### Try it
What you return should be the lines from the first line of the records below through the line holding "0 = -114514 →", unchanged.

### Entries provided
/-- `RSM.START`, 41_reassembler.md R132: the four data registers, the phase, and nothing else but the buffer, whose
bytes become unspecified (20_memory.md R54). -/
def Obligations.RsmStartResult : Prop :=
  ∀ (s : State) (b : Bytes), s.phase = .awaitHeader → 12 ≤ b.length → s32be b 0 = -114514 →
    0 ≤ s32be b 4 → s32be b 4 ≤ s.cfg.maxFrameSize.toNat →
    decode s.conditions (wordOf s.phase (.rxData b)) = .ok (.rsmStart (headerAt b)) ∧
    ∃ t, exec (.rsmStart (headerAt b)) s = .next t ∧
      t.hdrMagic.toInt = -114514 ∧ t.hdrLength.toInt = s32be b 4 ∧ t.hdrChecksum.toInt = s32be b 8 ∧
      t = { s with
        phase := .reassembling
        received := 0#31
        hdrMagic := t.hdrMagic
        hdrLength := t.hdrLength
        hdrChecksum := t.hdrChecksum
        buf := t.buf }

/-- `RSM.APPEND`, 41_reassembler.md R134: the clamped chunk is stored at `received`, `received` advances by its length,
every byte outside `[received, received + n)` and everything else is unchanged. The premise on `MAX_FRAME_SIZE` is item 4
of the invariant (`StepKeepsTheInvariant`). -/
def Obligations.RsmAppendResult : Prop :=
  ∀ (s : State) (b : Bytes), s.phase = .reassembling → (s.received.toNat : Int) < s.hdrLength.toInt →
    s.hdrLength.toInt ≤ s.cfg.maxFrameSize.toNat →
    decode s.conditions (wordOf s.phase (.rxData b)) = .ok (.rsmAppend b) ∧
    ∃ t n, exec (.rsmAppend b) s = .next t ∧
      n = min b.length (min 32767 (s.hdrLength.toInt - s.received.toNat).toNat) ∧
      t = { s with received := t.received, buf := t.buf } ∧
      t.received.toNat = s.received.toNat + n ∧
      (∀ i, i < n → t.buf.readByte (s.received.toNat + i) = b[i]?) ∧
      (∀ a, a < s.received.toNat ∨ s.received.toNat + n ≤ a → t.buf.readByte a = s.buf.readByte a)

/-- `RSM.ABORT`, 41_reassembler.md R135: the partial data is discarded, the header registers and the buffer are dead. -/
def Obligations.RsmAbortResult : Prop :=
  ∀ s : State, s.phase = .reassembling → (s.received.toNat : Int) < s.hdrLength.toInt →
    decode s.conditions (wordOf s.phase .rxError) = .ok .rsmAbort ∧
    ∃ t, exec .rsmAbort s = .next t ∧
      t = State.deadFrom { s with
        phase := .awaitHeader
        received := 0#31
        events := s.events ++ [.reassemblyFailure .receiveError s.received.toNat s.hdrLength.toInt] } t

/-- `RSM.TIMEOUT`, 41_reassembler.md R137. -/
def Obligations.RsmTimeoutResult : Prop :=
  ∀ s : State, s.phase = .reassembling → (s.received.toNat : Int) < s.hdrLength.toInt →
    s.cfg.receiveTimeout.isSome = true →
    decode s.conditions (wordOf s.phase .rxTimeout) = .ok .rsmTimeout ∧
    ∃ t, exec .rsmTimeout s = .next t ∧
      t = State.deadFrom { s with
        phase := .awaitHeader
        received := 0#31
        events := s.events ++ [.reassemblyFailure .timeout s.received.toNat s.hdrLength.toInt] } t

/-- `RSM.COMPLETE`, 41_reassembler.md R136: only the phase changes, and no request is outstanding any more. -/
def Obligations.RsmCompleteResult : Prop :=
  ∀ s : State, s.phase = .reassembling → (s.received.toNat : Int) = s.hdrLength.toInt →
    decode s.conditions (wordOf s.phase .tau) = .ok .rsmComplete ∧
    exec .rsmComplete s = .next { s with phase := .verifying } ∧ s.request = none

/-- `VER.PASS`, 42_verifier.md R164: nothing but the phase changes. -/
def Obligations.VerPassResult : Prop :=
  ∀ (s : State) (p : Bytes), s.phase = .verifying → s.payload = some p →
    (((crc32 p).toNat / 100 : Nat) : Int) = s.hdrChecksum.toInt →
    decode s.conditions (wordOf s.phase .tau) = .ok .verPass ∧
    exec .verPass s = .next { s with phase := .dispatching }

### Answer space
/-- `RSM.START`, 41_reassembler.md R132: the four data registers, the phase, and nothing else but the buffer, whose
bytes become unspecified (20_memory.md R54). -/
def Obligations.RsmStartResult : Prop :=
  ∀ (s : State) (b : Bytes), s.phase = .awaitHeader → 12 ≤ b.length → s32be b 0 = -114514 →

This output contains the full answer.